_Exercise requirements_.
For the listing below, print exactly the lines from the line with "(run.length < rest.length" to the line with "u.pair.resyncLeft = some", both included, and nothing beyond them.

_Data supplied_.
/-- R248, R251, R255-R260, R271: the trams. Channels are served round-robin, one element at a time. A Headframe channel copies one element of
message RAM, four words with the fourth zero, stops with RAM_RANGE beyond the RAM, and ends at COUNT; an abort stops it with ABORTED at
the next element; a channel of a task refuses the control ports; a start reads the descriptor and stops at once where it is invalid.
The model's choices in it: log entries 36, 38, 130, 131. -/
def Obligations.TramTransfers : Prop :=
  ∀ (s : State) (ch : TramCh),
    let c := s.tram.ch[ch]
    let d := ramDescriptor s.msg ch
    let o := openBlockGate s (trmCtl ch)
    let served := { s with tram := { s.tram with last := ch } }
    ((∀ q : TramCh, s.tram.ch[q].busy = false) → exec .tramElement s = .next s) ∧
    (nextChannel s = some ch →
      (c.abortReq = true → ∃ u, exec .tramElement s = .next u ∧ u.tram.ch[ch].busy = false ∧ u.tram.ch[ch].fault = true ∧
        u.tram.ch[ch].code = 0x45 ∧ u.tram.ch[ch].k = c.k ∧ u.msg = s.msg ∧ u.tram.last = ch) ∧
      (c.abortReq = false → taskOwned s ch = false → c.desc.srcRam = true →
        (c.desc.srcOff + 4 * c.k + 3 < 131072 → c.desc.dstOff + 4 * c.k + 3 < 131072 →
          ∃ u, exec .tramElement s = .next u ∧
            u.msg = (putElement served (c.desc.dstOff + 4 * c.k) (ramElement s.msg (c.desc.srcOff + 4 * c.k))).msg ∧
            u.tram.ch[ch].k = c.k + 1 ∧ (u.tram.ch[ch].busy = true ↔ c.busy = true ∧ c.k + 1 ≠ c.desc.count) ∧
            (c.k + 1 = c.desc.count → u.tram.ch[ch].done = true ∧ u.tram.ch[ch].fault = false ∧ u.tram.ch[ch].code = 0) ∧
            u.laneA = s.laneA ∧ u.laneB = s.laneB) ∧
        (131072 ≤ c.desc.srcOff + 4 * c.k + 3 → ∃ u, exec .tramElement s = .next u ∧ u.tram.ch[ch].busy = false ∧
          u.tram.ch[ch].code = 0x40 ∧ u.tram.ch[ch].k = c.k ∧ u.msg = s.msg)) ∧
      (c.abortReq = false → taskOwned s ch = true → isPaired s = true → c.desc.srcRam = false → c.desc.dstRam = true →
        c.desc.dstOff + 4 * c.k + 3 < 131072 → ∀ w, sourceIn served .a ch c.desc c.k = (0, w) →
          sourceIn served .b ch c.desc c.k = (0, w) → ∃ u, exec .tramElement s = .next u ∧ u.tram.ch[ch].k = c.k + 1 ∧
            u.msg = (putElement served (c.desc.dstOff + 4 * c.k) w).msg)) ∧
    (taskOwned s ch = true →
      (∀ out, out = exec (.trmGo ch false) s ∨ out = exec (.trmResume ch false) s ∨ out = exec (.trmAbort ch false) s →
        out = .next { o with tram := { o.tram with denied := true } })) ∧
    (taskOwned s ch = false →
      (c.busy = false → d.valid = true → ∃ u, exec (.trmGo ch false) s = .next u ∧ u.tram.ch[ch].busy = true ∧
        u.tram.ch[ch].k = d.first ∧ u.tram.ch[ch].desc = d ∧ u.tram.ch[ch].fault = false ∧ u.msg = s.msg) ∧
      (c.busy = false → d.valid = false → ∃ u, exec (.trmGo ch false) s = .next u ∧ u.tram.ch[ch].busy = false ∧
        u.tram.ch[ch].fault = true ∧ u.tram.ch[ch].code = 0x43 ∧ u.msg = s.msg) ∧
      (c.busy = false → { d with first := c.k }.valid = true → ∃ u, exec (.trmResume ch false) s = .next u ∧
        u.tram.ch[ch].busy = true ∧ u.tram.ch[ch].k = c.k) ∧
      (c.busy = true → exec (.trmAbort ch false) s = .next (o.modTram ch (fun x => { x with abortReq := true })) ∧
        exec (.trmGo ch false) s = .next o) ∧
      (c.busy = false → exec (.trmAbort ch false) s = .next o))

/-! ### The pair (R319-R355) -/

/-- R320, R322, R323, R325-R327, R329-R331, R336, R337, R343, R344, R346-R351, R354, R558, R610: what a part does on its link by itself.
Timers queue frames, a HEARTBEAT before every frame that waits; a queued frame leaves with the next sequence number and its CRC; missed
heartbeats count up to the loss of the partner; a take is a commit of the next epoch; swaps are refused, forwarded or begun; a swap is
aborted with ABORT; and a lasting loss of the claim wire is recorded.
The model's choices in it: log entries 12, 36, 80, 81, 82, 83, 84, 85, 105, 107. -/
def Obligations.PairActions : Prop :=
  ∀ (s : State),
    let p := s.pair
    let queued := fun (f : TxFrame) => if linkUp s = true then p.txQueue ++ [f] else p.txQueue
    (linkUp s = true → exec .heartbeatTimer s = .next { s with pair := { p with txQueue := .heartbeat :: p.txQueue } }) ∧
    (linkUp s = true → sendsHello s = true → exec .helloTimer s = .next { s with pair := { p with txQueue := p.txQueue ++ [.hello] } }) ∧
    (sendsHello s = false → exec .helloTimer s = .next s) ∧
    (linkUp s = false → exec .heartbeatTimer s = .next s ∧ exec .helloTimer s = .next s ∧ exec .heartbeatMissed s = .next s) ∧
    (linkUp s = true → p.missing + 1 < 4 → exec .heartbeatMissed s =
      .next { s with pair := { p with missing := p.missing + 1, missed := sat16 p.missed 1 } }) ∧
    (linkUp s = true → p.missing = 3 → s.asy.recovery = false →
      (p.present = true → p.role = .active → ∃ u, exec .heartbeatMissed s = .next u ∧
        u.pair = { p with missing := 4, missed := sat16 p.missed 1, present := false }) ∧
      (p.present = true → p.role = .handOut → p.handSent = false → ∃ u, exec .heartbeatMissed s = .next u ∧
        u.pair.role = .active ∧ u.pair.swapRefused = true ∧ u.pair.txQueue = p.txQueue ++ [.abort 6] ∧ u.pair.present = false) ∧
      (p.role = .standby → p.mirror = .mirrored → p.take = none → wireAllows s = true →
        ∃ u, exec .heartbeatMissed s = .next u ∧ u.pair.take = some .takeover ∧ u.pair.present = false ∧ u.pair.role = .standby ∧
          u.pair.trigger = some s.seq.ut)) ∧
    (linkUp s = true → p.missing = 3 → p.present = true → s.asy.recovery = true → ∃ u, exec .heartbeatMissed s = .next u ∧
      u.pair.role = .faulted) ∧
    (s.sys.phase = .negotiating → linkUp s = true → p.role = .negotiate → p.take = none →
      exec .pairWaitExpiry s = .next { s with pair := { p with take := some .alone } }) ∧
    (p.role ≠ .negotiate → exec .pairWaitExpiry s = .next s) ∧
    (p.txQueue = [] → exec .tchiasFrameSend s = .next s) ∧
    (∀ f rest, p.txQueue = f :: rest → ∃ u g, exec .tchiasFrameSend s = .next u ∧ u.pair.txQueue = rest ∧ u.pair.txSeq = p.txSeq + 1 ∧
      u.pair.txLast = some g ∧ g.seq = p.txSeq ∧ g.bytes = g.encode ∧ u.pair.queueBytes = p.queueBytes - frameBytes f ∧
      u.pair.role = p.role ∧ ((∀ tok, f ≠ .hand tok) → g.frame = f) ∧
      (∀ tok, f = .hand tok → g.frame = .hand { tok with utime := s.seq.ut, high := p.high.setWidth 32, dseq := p.dseq }) ∧
      (f = .heartbeat → ∃ h, g.heartbeat = some h ∧ h.claim = p.claim ∧ h.role = BitVec.ofNat 8 p.role.code ∧ h.utime = s.seq.ut ∧
        h.dseq = p.dseq)) ∧
    (∀ a rest, p.role = .active → linkUp s = true → p.resyncLeft = some (a :: rest) →
      let run := addressRun 255 (a :: rest)
      (run.length < rest.length + 1 → ∃ u, exec .resyncFrameSend s = .next u ∧
        u.pair.txQueue = p.txQueue ++ [.resync (BitVec.ofNat 32 a) (run.map (s.laneA.store.committed ·))] ∧
        u.pair.resyncLeft = some ((a :: rest).drop run.length) ∧ u.pair.resyncSent = p.resyncSent + run.length) ∧
      (run.length = rest.length + 1 → ∃ u tok, exec .resyncFrameSend s = .next u ∧ u.pair.txQueue =
        p.txQueue ++ [.resync (BitVec.ofNat 32 a) (run.map (s.laneA.store.committed ·)), .hand tok] ∧ u.pair.resyncLeft = none ∧
        tok.dseq = p.dseq)) ∧
    (∀ why, p.take = some why →
      (p.high.toNat < 0x7FFFFFFF → ∀ s1, firmwareCommit s sysEpoch (leBytes 4 (p.high.toNat + 1)) = (s1, true) →
        ∃ u, exec .claimTake s = .next u ∧ u.pair.claim = BitVec.ofNat 32 (2 * (p.high.toNat + 1) + claimUnit s1) ∧
          u.pair.high = p.high + 1 ∧ u.pair.lastClaim = u.pair.claim ∧ u.pair.take = none ∧
          u.pair.role = (if why = .alone then .alone else .active) ∧
          (why = .swap ∨ why = .takeover → linkUp s1 = true →
            u.pair.txQueue = s1.pair.txQueue ++ [.confirm u.pair.claim s1.pair.dseq])) ∧
      (p.high.toNat < 0x7FFFFFFF → ∀ s1, firmwareCommit s sysEpoch (leBytes 4 (p.high.toNat + 1)) = (s1, false) →
        ∃ u, exec .claimTake s = .next u ∧ u.pair.claim = s1.pair.claim ∧ u.pair.take = none ∧
          (why = .takeover → u.pair.role = s1.pair.role) ∧ (why = .swap → u.pair.role = .standby) ∧
          (why = .alone ∨ why = .active → u.pair.role = .wait ∧ u.pair.retake = some why)) ∧
      (p.high.toNat = 0x7FFFFFFF → ∃ u, exec .claimTake s = .next u ∧ u.pair.claim = p.claim ∧ u.pair.take = none ∧
        (why = .alone ∨ why = .active → u.pair.role = .wait ∧ u.pair.retake = none))) ∧
    (p.take = none → exec .claimTake s = .next s) ∧
    (swapCounts s = true → p.swapLeft = some 0 → p.swapRetryDue = false →
      (swapRefusal s = 0 → ∃ u, exec .swapTimer s = .next u ∧ u.pair.role = .handOut ∧ u.pair.handSent = false ∧
        u.pair.swapRetryDue = true) ∧
      (swapRefusal s ≠ 0 → ∃ u, exec .swapTimer s = .next u ∧ u.pair.role = .active ∧ u.pair.swapRefused = true ∧
        u.pair.swapRetryDue = true)) ∧
    (p.swapLeft ≠ some 0 → exec .swapTimer s = .next s) ∧
    (p.swapRetryDue = true → p.role = .active → swapRefusal s = 0 → ∃ u, exec .swapRetryTimer s = .next u ∧ u.pair.role = .handOut ∧
      u.pair.trigger = some s.seq.ut) ∧
    (p.swapRetryDue = false → exec .swapRetryTimer s = .next s) ∧
    (p.role = .standby → linkUp s = true → exec (.pairCmdSwap false) s = .next { openBlockGate s 0x100B with
      pair := { p with txQueue := p.txQueue ++ [.swapReq 1] } }) ∧
    (p.role = .active → swapRefusal s = 0 → ∃ u, exec (.pairCmdSwap false) s = .next u ∧ u.pair.role = .handOut) ∧
    (swapRefusal s ≠ 0 → ∃ u, exec (.pairCmdSwap false) s = .next u ∧ u.pair = { p with swapRefused := true }) ∧
    (linkUp s = true → exec (.pairCmdPartnerReset false) s = .next { openBlockGate s 0x100B with
      pair := { p with txQueue := p.txQueue ++ [.resetReq] } }) ∧
    (p.role = .handOut → p.handSent = false → handReady s = true → linkUp s = true → exec .handSend s =
      .next { s with pair := { p with txQueue := p.txQueue ++ [.hand (ownToken s)], handSent := true } }) ∧
    (p.role = .handOut → p.handSent = true → ∃ u, exec .confirmTimeout s = .next u ∧ u.pair.role = .active ∧ u.pair.handSent = false ∧
      u.pair.swapRefused = true ∧ u.pair.txQueue = queued (.abort 5)) ∧
    (p.role ≠ .handOut → exec .handSend s = .next s ∧ exec .confirmTimeout s = .next s) ∧
    (p.cwOk = false → p.present = true → p.role = .standby → p.cwLong = false → ∃ u, exec .claimWireLongLoss s = .next u ∧
      u.pair = { p with cwLong := true }) ∧
    (p.cwOk = true → exec .claimWireLongLoss s = .next s ∧ exec .claimWireLongValid s = .next { s with pair := { p with cwLong := false } })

_Answer to the problem_.
      (run.length < rest.length + 1 → ∃ u, exec .resyncFrameSend s = .next u ∧
        u.pair.txQueue = p.txQueue ++ [.resync (BitVec.ofNat 32 a) (run.map (s.laneA.store.committed ·))] ∧
        u.pair.resyncLeft = some ((a :: rest).drop run.length) ∧ u.pair.resyncSent = p.resyncSent + run.length) ∧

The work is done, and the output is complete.